-- ==== Sys2Proof/Decode.lean ====
section
/-! DEFINITION. Decoding and encoding of command words (30_encoding.md R65, R67). Decoding is total
on every 32-bit word; a word that is not one of the eleven is refused, none (R68, R69, R70), and the
machine's step then completes it with `ERR_OPCODE`. -/

namespace Sys2Proof

/-- The field OPCODE of a command word, bits 7:0 (30_encoding.md R65). -/
def opcodeField (w : Word) : Byte := w.extractLsb' 0 8

/-- The field RSVD of a command word, bits 31:8 (30_encoding.md R65). -/
def rsvdField (w : Word) : BitVec 24 := w.extractLsb' 8 24

/-- The command that an OPCODE value selects, none for an illegal one (30_encoding.md R67, R68). -/
def decodeOpcode (op : Byte) : Option Instr :=
  if op = 0x00 then some .nop
  else if op = 0x01 then some .xor4
  else if op = 0x02 then some .xor12
  else if op = 0x03 then some .xork
  else if op = 0x04 then some .rev
  else if op = 0x05 then some .kderive
  else if op = 0x10 then some .pad
  else if op = 0x11 then some .unpad
  else if op = 0x20 then some .modexp
  else if op = 0x30 then some .encrypt
  else if op = 0x31 then some .decrypt
  else none

/-- The command a word written to CMD stands for; a word with RSVD not zero is illegal whatever its
OPCODE (30_encoding.md R69). -/
def decode (w : Word) : Option Instr :=
  if rsvdField w = 0 then decodeOpcode (opcodeField w) else none

/-- The OPCODE of each command (30_encoding.md R67). -/
def Instr.opcode : Instr → Byte
  | .nop => 0x00
  | .xor4 => 0x01
  | .xor12 => 0x02
  | .xork => 0x03
  | .rev => 0x04
  | .kderive => 0x05
  | .pad => 0x10
  | .unpad => 0x11
  | .modexp => 0x20
  | .encrypt => 0x30
  | .decrypt => 0x31

/-- The command word of each command: `zext_32(OPCODE)` (30_encoding.md R67). -/
def encode (i : Instr) : Word := i.opcode.setWidth 32

/-- The word whose low `nbits` bits are those of `w` and whose other bits are zero: the form in which
spec/opcode_table.json numbers a row's bits. -/
def tableWord (nbits w : Nat) : Word := BitVec.ofNat 32 (w % 2 ^ nbits)

/-- The command the decoder reads from the bits `w` of an opcode-table row. -/
def decodeTableWord (nbits w : Nat) : Option Instr := decode (tableWord nbits w)

end Sys2Proof
end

Task description. Beginning from the line that contains "else if op = 0x02 then some .xor12", give each line again exactly, through the final line of the records.

Written solution.
  else if op = 0x02 then some .xor12
  else if op = 0x03 then some .xork
  else if op = 0x04 then some .rev
  else if op = 0x05 then some .kderive
  else if op = 0x10 then some .pad
  else if op = 0x11 then some .unpad
  else if op = 0x20 then some .modexp
  else if op = 0x30 then some .encrypt
  else if op = 0x31 then some .decrypt
  else none

/-- The command a word written to CMD stands for; a word with RSVD not zero is illegal whatever its
OPCODE (30_encoding.md R69). -/
def decode (w : Word) : Option Instr :=
  if rsvdField w = 0 then decodeOpcode (opcodeField w) else none

/-- The OPCODE of each command (30_encoding.md R67). -/
def Instr.opcode : Instr → Byte
  | .nop => 0x00
  | .xor4 => 0x01
  | .xor12 => 0x02
  | .xork => 0x03
  | .rev => 0x04
  | .kderive => 0x05
  | .pad => 0x10
  | .unpad => 0x11
  | .modexp => 0x20
  | .encrypt => 0x30
  | .decrypt => 0x31

/-- The command word of each command: `zext_32(OPCODE)` (30_encoding.md R67). -/
def encode (i : Instr) : Word := i.opcode.setWidth 32

/-- The word whose low `nbits` bits are those of `w` and whose other bits are zero: the form in which
spec/opcode_table.json numbers a row's bits. -/
def tableWord (nbits w : Nat) : Word := BitVec.ofNat 32 (w % 2 ^ nbits)

/-- The command the decoder reads from the bits `w` of an opcode-table row. -/
def decodeTableWord (nbits w : Nat) : Option Instr := decode (tableWord nbits w)

end Sys2Proof
end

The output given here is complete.